The Humanitarian Catastrophe in Gaza

International-law obligations are nonreciprocal: one war crime doesn’t excuse another.
Adults and children in a truck fleeing Gaza.
“The attacks that Hamas and other armed groups in Gaza launched on Israeli civilians on Saturday are unlike anything in Israeli history,” Sari Bashi says.Photograph by Mohammed Talatene / dpa / AP

On Friday, Israel began warning more than a million Palestinians who live in the northern Gaza Strip to evacuate their homes. It did so while continuing its bombing campaign, which it says is meant to destroy Hamas, the terrorist group that brutally murdered over thirteen hundred Israelis last weekend. The United Nations has said that a relocation of so many civilians from such a densely populated area is “impossible”; already, more than twenty-four hundred Palestinians have been killed. To help understand the situation in Gaza, I recently spoke by phone with Sari Bashi, the program director at Human Rights Watch. She also co-founded the organization Gisha, which works on human-rights issues in Gaza, and she is currently in the West Bank. During our conversation, which has been edited for length and clarity, we discussed her specific concerns about Israel’s military action, the challenges of evacuating Gaza, and how human-rights advocates wrestle with different types of atrocities.

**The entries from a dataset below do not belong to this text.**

/-- A buffer that is FREE or QUEUE has no byte touched, and its cursors only by the allocation of a FREE one (R71). -/
def Obligations.UnownedBuffersAreNotTouched : Prop :=
  ∀ (s t : State) (p : Pool) (i : Nat) (b b' : Buffer), s.Inv → s.resetNotDue → step s = .next t →
    s.buf? p i = some b → t.buf? p i = some b' → b.owner = .free ∨ b.owner = .queue →
    b'.data = b.data ∧ (b'.owner = .free ∨ b.owner = .queue → b' = { b with owner := b'.owner })

/-- The FIFO is strict (R240, R242, R243): a step leaves it, appends at its tail, or takes its head and answers it on port 0. -/
def Obligations.FifoOnlyPushesAndPops : Prop :=
  ∀ s t : State, s.Shaped → s.resetNotDue → step s = .next t →
    t.q = s.q ∨ (∃ x, t.q = s.q ++ [x]) ∨
    (∃ i, s.q = i :: t.q ∧ ∃ x, t.port? 0 = some x ∧ x.rspCode = 0x00#8 ∧ x.rspValue.toNat = i.toNat)

/-- The wire output and the diagnostic output are append-only, one entry a step at most, and only the framer writes the wire
(R35, R44, R213, R312). -/
def Obligations.OutputsAreAppendOnly : Prop :=
  ∀ s t : State, s.resetNotDue → step s = .next t →
    (t.diagLog = s.diagLog ∨ ∃ x, t.diagLog = s.diagLog ++ [x]) ∧
    (t.uartTx = s.uartTx ∨ (s.schedule.head? = some (.framer true) ∧ ∃ v, t.uartTx = s.uartTx ++ [v]))

/-- CSR_RD, BUF_RD, BUF_INFO and BUF_HDR have no side effect but their response, and read the same again (R64): they answer OK and
change nothing else (the FAULT register and the state of their own port among it), or they fault (R304, R305). -/
def Obligations.ReadsAreIdempotent : Prop :=
  ∀ (c : Instr) (s t : State), readsOnly c = true → exec c s = .next t →
    ((∃ v, OnlyResponded s t s.cmdPort 0x00#8 v) ∨ ∃ cause, Faulted s t s.cmdPort cause) ∧ exec c t = .next t

/-- The parameters and the sets of buffers and ports never change (R27, R43, R58, R141). -/
def Obligations.ParametersAndBuffersAreFixed : Prop :=
  ∀ s t : State, s.Shaped → step s = .next t →
    t.cfg = s.cfg ∧ t.rxPool.length = s.rxPool.length ∧ t.txPool.length = s.txPool.length ∧ t.ports.length = s.ports.length

/-- A quiescent state (R362 says which) is still: no event, no framer step and no port's step changes it. R170 and R10 say that the
agents have no step there: that a scheduled one is a step, and leaves the state, is the model's choice (log 8). -/
def Obligations.QuiescentStateIsStill : Prop :=
  ∀ s : State, s.Quiescent →
    (∀ w i, decodeEvent w = .ok i → act (.event w) s = .next s) ∧ (∀ ready, act (.framer ready) s = .next s) ∧
    (∀ k < s.cfg.nCmdPorts, s.ports.length = s.cfg.nCmdPorts → act (.port k) s = .next s)
end

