/-- InitStartsTheSequence, InitAnswerToDisable (both answers), InitAnswerToEnable. -/
theorem witness_init :
    ready.initPhase ≠ .uninit ∧ State.reset.initPhase = .uninit ∧ State.reset.uartBound = true ∧
    ({ State.reset with uartBound := false } : State).uartBound = false ∧ disabling.InitAgrees ∧
    disabling.port? 0 = some { Port.reset with state := .initDisable } ∧ (1#32 : Word) ≠ 0#32 ∧ enabling.InitAgrees ∧
    enabling.port? 0 = some { Port.reset with state := .initEnable } :=
  ⟨by decide, rfl, rfl, rfl, by decide, rfl, by decide, by decide, rfl⟩

/-- CsrRdAnswersTheCsr: the last CSR and the first number that is none. -/
theorem witness_csr : 0x0E < 0x0F ∧ 0x0E ≤ 0x0E := by decide

/-- QueueAndFramerCsrsShowThem, with an empty and a full FIFO, the framer idle and busy; FaultAndConfigCsrsShowThem. -/
theorem witness_csr_views :
    ready.q.length ≤ 32 ∧ ready.q = [] ∧ ready.txBusy = false ∧
    ({ ready with q := List.replicate 32 1#5 } : State).q.length ≤ 32 ∧ queued.q = 3#5 :: [5#5] ∧ midway.txBusy = true ∧
    (midway.buf? .tx midway.txIdx.toNat).isSome = true ∧ midway.cfg.Valid := by decide

/-- ArrivingByteIsAppendedOrLost: the FIFO just full, with room for one, and unbounded. -/
theorem witness_arrive :
    (∀ d, midway.cfg.uartRxFifoDepth = some d → d ≤ midway.uartRx.length) ∧
    (∀ d, ({ midway with uartRx := [] } : State).cfg.uartRxFifoDepth = some d → 0 < d) ∧
    (∀ d, ready.cfg.uartRxFifoDepth = some d → ready.uartRx.length < d) := by
  refine ⟨fun d h => ?_, fun d h => ?_, fun d h => ?_⟩ <;> cases h <;> decide

/-- InvariantHoldsAfterReset: the smallest and the largest legal instance. -/
theorem witness_valid :
    Config.Valid { rxPoolN := 1, txPoolN := 1, rxBufCap := 1, txBufCap := 4, nCmdPorts := 1, uartRxFifoDepth := some 1 } ∧
    Config.Valid { rxPoolN := 32, txPoolN := 32, rxBufCap := 65535, txBufCap := 65535, nCmdPorts := 255 } := by decide

/-- The framer's last byte is due. -/
def due : State := { midway with schedule := [.framer true] }

/-- Every whole-machine statement about a step from a state with the invariant: EveryStepKeepsTheInvariant,
NoStepFaultsUnderTheInvariant, UnwrittenBytesAreNeverSeen, OwnersChangeOnlyAlongTheLegalSequences,
UnownedBuffersAreNotTouched, FifoOnlyPushesAndPops, OutputsAreAppendOnly, ParametersAndBuffersAreFixed,
OnlyListedCodesAreProduced. -/
theorem witness_step :
    due.Inv ∧ due.resetNotDue ∧ due.allPorts (fun _ x => producedCode x.rspCode) ∧ (∃ t, step due = .next t) ∧
    (due.buf? .rx 0).map (·.owner) = some .queue :=
  ⟨⟨by decide, by decide, by decide, by decide, by decide, by decide, by decide, by decide, by decide, by decide⟩, by decide,
    by decide, ⟨_, rfl⟩, by decide⟩

/-- UnwrittenBytesAreNeverSeen: a step that is refused. -/
theorem witness_step_refused :
    ({ midway with schedule := [.answer 0#32] } : State).resetNotDue ∧
    step { midway with schedule := [.answer 0#32] } = .refused .answerWithoutCall := ⟨by decide, rfl⟩

/-- UnownedBuffersAreNotTouched and OwnersChangeOnlyAlongTheLegalSequences, on a FREE buffer that ALLOC takes. -/
theorem witness_step_alloc :
    (∃ t, step { State.reset with schedule := [.command 1 0x01800004#32] } = .next t ∧
      (t.buf? .tx 0).map (·.owner) = some .client) ∧
    (State.reset.buf? .tx 0).map (·.owner) = some .free := ⟨⟨_, rfl, rfl⟩, rfl⟩

/-- FirstFaultStaysUntilReset: a fault after a fault. -/
theorem witness_second_fault :
    ∃ s t : State, s.resetNotDue ∧ s.faultValid = true ∧ step s = .next t :=
  ⟨{ State.reset with faultValid := true, faultCause := 0x15#8, schedule := [.command 0 0x08000000#32] }, _, by decide, rfl, rfl⟩

/-- CommandsLeaveTheReceiverAlone, EventsLeaveTheCommandSideAlone, ReadsAreIdempotent. -/
theorem witness_exec :
    isEvent (.alloc .rx 0) = false ∧ (∃ t, exec (.alloc .rx 0) midway = .next t) ∧ isEvent (.rxByte 9#8) = true ∧
    (∃ t, exec (.rxByte 9#8) midway = .next t) ∧ readsOnly (.bufRd .rx 2 3) = true ∧
    (∃ t, exec (.bufRd .rx 2 3) midway = .next t) := ⟨rfl, ⟨_, rfl⟩, rfl, ⟨_, rfl⟩, rfl, ⟨_, rfl⟩⟩

/-- CommandsLeaveTheReceiverAlone, the later steps: a word placed, a held DEQ, a framer step, and each answer to INIT's calls. -/
theorem witness_later_steps :
    (∃ t, act (.command 1 0x01800004#32) State.reset = .next t) ∧ (∃ t, act (.port 0) midway = .next t) ∧
    (∃ t, act (.framer true) midway = .next t) ∧ (∃ t, act (.answer 0#32) disabling = .next t ∧ t.rxEn = true) ∧
    (∃ t, act (.answer 1#32) disabling = .next t ∧ t.rxEn = false) ∧ (∃ t, act (.answer 0#32) enabling = .next t) :=
  ⟨⟨_, rfl⟩, ⟨_, rfl⟩, ⟨_, rfl⟩, ⟨_, rfl, rfl⟩, ⟨_, rfl, rfl⟩, ⟨_, rfl⟩⟩

/-- OnlyListedCodesAreProduced: a port to respond on. ReadsAreIdempotent: a read that faults. -/
theorem witness_response :
    State.reset.port? 1 = some Port.reset ∧ readsOnly (.csrRd 0x0F) = true ∧ (∃ t, exec (.csrRd 0x0F) State.reset = .next t) :=
  ⟨rfl, rfl, ⟨_, rfl⟩⟩

/-- The answer to `disable()` that comes after a reset is refused, the model's choice (log 23). -/
theorem test_late_answer_is_refused :
    after (act .reset disabling) (fun t => t.calling? = none) = true ∧
    act (.answer 0#32) (blockReset disabling) = .refused .answerWithoutCall := ⟨by decide, rfl⟩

This is not the first Israeli incursion into Gaza since Hamas took control of the territory, in 2007. What human-rights norms has Israel observed and not observed in prior incursions?

In prior incursions, the Israeli military engaged in disproportionate and in some cases indiscriminate attacks on civilians. The laws of war require armies to avoid deliberately targeting civilians, and also to avoid attacks that by their nature cannot distinguish between civilians and combatants. In particular, in Gaza, because it’s such a densely populated urban area, when you fire explosive weapons on a massive scale, it’s predictable that civilians will die. It’s predictable that children will die. And that’s what has happened certainly in the last couple of days, but also in most of the rounds of violence that have taken place over the last many years.

What the Israeli government tends to claim about these prior incursions is that they have warned people to disperse from an area beforehand, and moreover that they don’t directly target civilians. Instead, they say that they target Hamas terrorists, and seek to avoid civilian casualties. Do you agree with this, and what have you observed over the past couple of decades?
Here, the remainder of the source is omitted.